◆ **Aim of the exercise**
Begin at the line containing "d).image = s.image := rfl" in the entries below and end at the line containing "d).display = s.display := rfl"; transcribe that range exactly and nothing outside it.

╭─ Dataset entries

-- ==== Sys2Proof/Laws/Frames.lean ====
section
/-! SUPPORT. What each shared operation can change: one lemma for every field that it leaves as it was. -/

namespace Sys2Proof.Machine

/-- A fold keeps what each of its steps keeps. -/
theorem foldl_keeps {α β γ : Type} (p : α → γ) (g : α → β → α) (h : ∀ a b, p (g a b) = p a) (l : List β) :
    ∀ a, p (l.foldl g a) = p a := by
  induction l with
  | nil => intro a; rfl
  | cons b l ih => intro a; rw [List.foldl_cons, ih, h]

/-! ### `State.publish` -/
@[simp] theorem State.publish_now (s : State) (src : TxSource) (g : Byte) (d : List Byte) : (s.publish src g d).now = s.now := rfl
@[simp] theorem State.publish_image (s : State) (src : TxSource) (g : Byte) (d : List Byte) : (s.publish src g d).image = s.image := rfl
@[simp] theorem State.publish_slots (s : State) (src : TxSource) (g : Byte) (d : List Byte) : (s.publish src g d).slots = s.slots := rfl
@[simp] theorem State.publish_integ (s : State) (src : TxSource) (g : Byte) (d : List Byte) : (s.publish src g d).integ = s.integ := rfl
@[simp] theorem State.publish_gauges (s : State) (src : TxSource) (g : Byte) (d : List Byte) : (s.publish src g d).gauges = s.gauges := rfl
@[simp] theorem State.publish_trip (s : State) (src : TxSource) (g : Byte) (d : List Byte) : (s.publish src g d).trip = s.trip := rfl
@[simp] theorem State.publish_monitor (s : State) (src : TxSource) (g : Byte) (d : List Byte) : (s.publish src g d).monitor = s.monitor := rfl
@[simp] theorem State.publish_faults (s : State) (src : TxSource) (g : Byte) (d : List Byte) : (s.publish src g d).faults = s.faults := rfl
@[simp] theorem State.publish_chime (s : State) (src : TxSource) (g : Byte) (d : List Byte) : (s.publish src g d).chime = s.chime := rfl
@[simp] theorem State.publish_display (s : State) (src : TxSource) (g : Byte) (d : List Byte) : (s.publish src g d).display = s.display := rfl
@[simp] theorem State.publish_service (s : State) (src : TxSource) (g : Byte) (d : List Byte) : (s.publish src g d).service = s.service := rfl
@[simp] theorem State.publish_hold (s : State) (src : TxSource) (g : Byte) (d : List Byte) : (s.publish src g d).hold = s.hold := rfl
@[simp] theorem State.publish_store (s : State) (src : TxSource) (g : Byte) (d : List Byte) : (s.publish src g d).store = s.store := rfl
@[simp] theorem State.publish_key (s : State) (src : TxSource) (g : Byte) (d : List Byte) : (s.publish src g d).key = s.key := rfl
@[simp] theorem State.publish_freeIndex (s : State) (src : TxSource) (g : Byte) (d : List Byte) : (s.publish src g d).freeIndex = s.freeIndex := rfl
@[simp] theorem State.publish_handed (s : State) (src : TxSource) (g : Byte) (d : List Byte) : (s.publish src g d).handed = s.handed := rfl
@[simp] theorem State.publish_pending (s : State) (src : TxSource) (g : Byte) (d : List Byte) : (s.publish src g d).pending = s.pending := rfl

/-! ### `State.answer` -/
@[simp] theorem State.answer_now (s : State) (a : Station) (g i : Byte) (st : Status) (v : List Byte) : (s.answer a g i st v).now = s.now := rfl
@[simp] theorem State.answer_image (s : State) (a : Station) (g i : Byte) (st : Status) (v : List Byte) : (s.answer a g i st v).image = s.image := rfl
@[simp] theorem State.answer_slots (s : State) (a : Station) (g i : Byte) (st : Status) (v : List Byte) : (s.answer a g i st v).slots = s.slots := rfl
@[simp] theorem State.answer_integ (s : State) (a : Station) (g i : Byte) (st : Status) (v : List Byte) : (s.answer a g i st v).integ = s.integ := rfl
@[simp] theorem State.answer_gauges (s : State) (a : Station) (g i : Byte) (st : Status) (v : List Byte) : (s.answer a g i st v).gauges = s.gauges := rfl
@[simp] theorem State.answer_trip (s : State) (a : Station) (g i : Byte) (st : Status) (v : List Byte) : (s.answer a g i st v).trip = s.trip := rfl
@[simp] theorem State.answer_monitor (s : State) (a : Station) (g i : Byte) (st : Status) (v : List Byte) : (s.answer a g i st v).monitor = s.monitor := rfl
@[simp] theorem State.answer_faults (s : State) (a : Station) (g i : Byte) (st : Status) (v : List Byte) : (s.answer a g i st v).faults = s.faults := rfl
@[simp] theorem State.answer_chime (s : State) (a : Station) (g i : Byte) (st : Status) (v : List Byte) : (s.answer a g i st v).chime = s.chime := rfl
@[simp] theorem State.answer_display (s : State) (a : Station) (g i : Byte) (st : Status) (v : List Byte) : (s.answer a g i st v).display = s.display := rfl
@[simp] theorem State.answer_service (s : State) (a : Station) (g i : Byte) (st : Status) (v : List Byte) : (s.answer a g i st v).service = s.service := rfl
@[simp] theorem State.answer_hold (s : State) (a : Station) (g i : Byte) (st : Status) (v : List Byte) : (s.answer a g i st v).hold = s.hold := rfl
@[simp] theorem State.answer_store (s : State) (a : Station) (g i : Byte) (st : Status) (v : List Byte) : (s.answer a g i st v).store = s.store := rfl
@[simp] theorem State.answer_key (s : State) (a : Station) (g i : Byte) (st : Status) (v : List Byte) : (s.answer a g i st v).key = s.key := rfl
@[simp] theorem State.answer_freeIndex (s : State) (a : Station) (g i : Byte) (st : Status) (v : List Byte) : (s.answer a g i st v).freeIndex = s.freeIndex := rfl
@[simp] theorem State.answer_handed (s : State) (a : Station) (g i : Byte) (st : Status) (v : List Byte) : (s.answer a g i st v).handed = s.handed := rfl
@[simp] theorem State.answer_pending (s : State) (a : Station) (g i : Byte) (st : Status) (v : List Byte) : (s.answer a g i st v).pending = s.pending := rfl

/-! ### `State.reportSources` -/
@[simp] theorem State.reportSources_now (s : State) (l : List Source) : (s.reportSources l).now = s.now := rfl
@[simp] theorem State.reportSources_image (s : State) (l : List Source) : (s.reportSources l).image = s.image := rfl
@[simp] theorem State.reportSources_slots (s : State) (l : List Source) : (s.reportSources l).slots = s.slots := rfl
@[simp] theorem State.reportSources_integ (s : State) (l : List Source) : (s.reportSources l).integ = s.integ := rfl
@[simp] theorem State.reportSources_gauges (s : State) (l : List Source) : (s.reportSources l).gauges = s.gauges := rfl
@[simp] theorem State.reportSources_trip (s : State) (l : List Source) : (s.reportSources l).trip = s.trip := rfl
@[simp] theorem State.reportSources_faults (s : State) (l : List Source) : (s.reportSources l).faults = s.faults := rfl
@[simp] theorem State.reportSources_service (s : State) (l : List Source) : (s.reportSources l).service = s.service := rfl
@[simp] theorem State.reportSources_hold (s : State) (l : List Source) : (s.reportSources l).hold = s.hold := rfl
@[simp] theorem State.reportSources_store (s : State) (l : List Source) : (s.reportSources l).store = s.store := rfl
@[simp] theorem State.reportSources_line (s : State) (l : List Source) : (s.reportSources l).line = s.line := rfl
@[simp] theorem State.reportSources_key (s : State) (l : List Source) : (s.reportSources l).key = s.key := rfl
@[simp] theorem State.reportSources_freeIndex (s : State) (l : List Source) : (s.reportSources l).freeIndex = s.freeIndex := rfl
@[simp] theorem State.reportSources_pending (s : State) (l : List Source) : (s.reportSources l).pending = s.pending := rfl

/-! ### `State.evalAll` -/
@[simp] theorem State.evalAll_now (s : State) : (s.evalAll).now = s.now := rfl
@[simp] theorem State.evalAll_image (s : State) : (s.evalAll).image = s.image := rfl
@[simp] theorem State.evalAll_slots (s : State) : (s.evalAll).slots = s.slots := rfl
@[simp] theorem State.evalAll_integ (s : State) : (s.evalAll).integ = s.integ := rfl
@[simp] theorem State.evalAll_gauges (s : State) : (s.evalAll).gauges = s.gauges := rfl
@[simp] theorem State.evalAll_trip (s : State) : (s.evalAll).trip = s.trip := rfl
@[simp] theorem State.evalAll_faults (s : State) : (s.evalAll).faults = s.faults := rfl
@[simp] theorem State.evalAll_service (s : State) : (s.evalAll).service = s.service := rfl
@[simp] theorem State.evalAll_hold (s : State) : (s.evalAll).hold = s.hold := rfl
@[simp] theorem State.evalAll_store (s : State) : (s.evalAll).store = s.store := rfl
@[simp] theorem State.evalAll_line (s : State) : (s.evalAll).line = s.line := rfl
@[simp] theorem State.evalAll_key (s : State) : (s.evalAll).key = s.key := rfl
@[simp] theorem State.evalAll_freeIndex (s : State) : (s.evalAll).freeIndex = s.freeIndex := rfl
@[simp] theorem State.evalAll_pending (s : State) : (s.evalAll).pending = s.pending := rfl

/-! ### `State.ackPress` -/
@[simp] theorem State.ackPress_now (s : State) : (s.ackPress).now = s.now := rfl
@[simp] theorem State.ackPress_image (s : State) : (s.ackPress).image = s.image := rfl
@[simp] theorem State.ackPress_slots (s : State) : (s.ackPress).slots = s.slots := rfl
@[simp] theorem State.ackPress_integ (s : State) : (s.ackPress).integ = s.integ := rfl
@[simp] theorem State.ackPress_gauges (s : State) : (s.ackPress).gauges = s.gauges := rfl
@[simp] theorem State.ackPress_trip (s : State) : (s.ackPress).trip = s.trip := rfl
@[simp] theorem State.ackPress_faults (s : State) : (s.ackPress).faults = s.faults := rfl
@[simp] theorem State.ackPress_service (s : State) : (s.ackPress).service = s.service := rfl
@[simp] theorem State.ackPress_hold (s : State) : (s.ackPress).hold = s.hold := rfl
@[simp] theorem State.ackPress_store (s : State) : (s.ackPress).store = s.store := rfl
@[simp] theorem State.ackPress_line (s : State) : (s.ackPress).line = s.line := rfl
@[simp] theorem State.ackPress_key (s : State) : (s.ackPress).key = s.key := rfl
@[simp] theorem State.ackPress_freeIndex (s : State) : (s.ackPress).freeIndex = s.freeIndex := rfl
@[simp] theorem State.ackPress_pending (s : State) : (s.ackPress).pending = s.pending := rfl

/-! ### `State.reportFault` -/
@[simp] theorem State.reportFault_now (s : State) (k : FaultKind) : (s.reportFault k).now = s.now := by unfold State.reportFault; dsimp only; (repeat' split) <;> simp
@[simp] theorem State.reportFault_image (s : State) (k : FaultKind) : (s.reportFault k).image = s.image := by unfold State.reportFault; dsimp only; (repeat' split) <;> simp
@[simp] theorem State.reportFault_slots (s : State) (k : FaultKind) : (s.reportFault k).slots = s.slots := by unfold State.reportFault; dsimp only; (repeat' split) <;> simp
@[simp] theorem State.reportFault_integ (s : State) (k : FaultKind) : (s.reportFault k).integ = s.integ := by unfold State.reportFault; dsimp only; (repeat' split) <;> simp
@[simp] theorem State.reportFault_gauges (s : State) (k : FaultKind) : (s.reportFault k).gauges = s.gauges := by unfold State.reportFault; dsimp only; (repeat' split) <;> simp
@[simp] theorem State.reportFault_trip (s : State) (k : FaultKind) : (s.reportFault k).trip = s.trip := by unfold State.reportFault; dsimp only; (repeat' split) <;> simp
@[simp] theorem State.reportFault_service (s : State) (k : FaultKind) : (s.reportFault k).service = s.service := by unfold State.reportFault; dsimp only; (repeat' split) <;> simp
@[simp] theorem State.reportFault_hold (s : State) (k : FaultKind) : (s.reportFault k).hold = s.hold := by unfold State.reportFault; dsimp only; (repeat' split) <;> simp
@[simp] theorem State.reportFault_store (s : State) (k : FaultKind) : (s.reportFault k).store = s.store := by unfold State.reportFault; dsimp only; (repeat' split) <;> simp
@[simp] theorem State.reportFault_key (s : State) (k : FaultKind) : (s.reportFault k).key = s.key := by unfold State.reportFault; dsimp only; (repeat' split) <;> simp
@[simp] theorem State.reportFault_freeIndex (s : State) (k : FaultKind) : (s.reportFault k).freeIndex = s.freeIndex := by unfold State.reportFault; dsimp only; (repeat' split) <;> simp
@[simp] theorem State.reportFault_pending (s : State) (k : FaultKind) : (s.reportFault k).pending = s.pending := by unfold State.reportFault; dsimp only; (repeat' split) <;> simp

╰─

◆ **Solution**
@[simp] theorem State.publish_image (s : State) (src : TxSource) (g : Byte) (d : List Byte) : (s.publish src g d).image = s.image := rfl
@[simp] theorem State.publish_slots (s : State) (src : TxSource) (g : Byte) (d : List Byte) : (s.publish src g d).slots = s.slots := rfl
@[simp] theorem State.publish_integ (s : State) (src : TxSource) (g : Byte) (d : List Byte) : (s.publish src g d).integ = s.integ := rfl
@[simp] theorem State.publish_gauges (s : State) (src : TxSource) (g : Byte) (d : List Byte) : (s.publish src g d).gauges = s.gauges := rfl
@[simp] theorem State.publish_trip (s : State) (src : TxSource) (g : Byte) (d : List Byte) : (s.publish src g d).trip = s.trip := rfl
@[simp] theorem State.publish_monitor (s : State) (src : TxSource) (g : Byte) (d : List Byte) : (s.publish src g d).monitor = s.monitor := rfl
@[simp] theorem State.publish_faults (s : State) (src : TxSource) (g : Byte) (d : List Byte) : (s.publish src g d).faults = s.faults := rfl
@[simp] theorem State.publish_chime (s : State) (src : TxSource) (g : Byte) (d : List Byte) : (s.publish src g d).chime = s.chime := rfl
@[simp] theorem State.publish_display (s : State) (src : TxSource) (g : Byte) (d : List Byte) : (s.publish src g d).display = s.display := rfl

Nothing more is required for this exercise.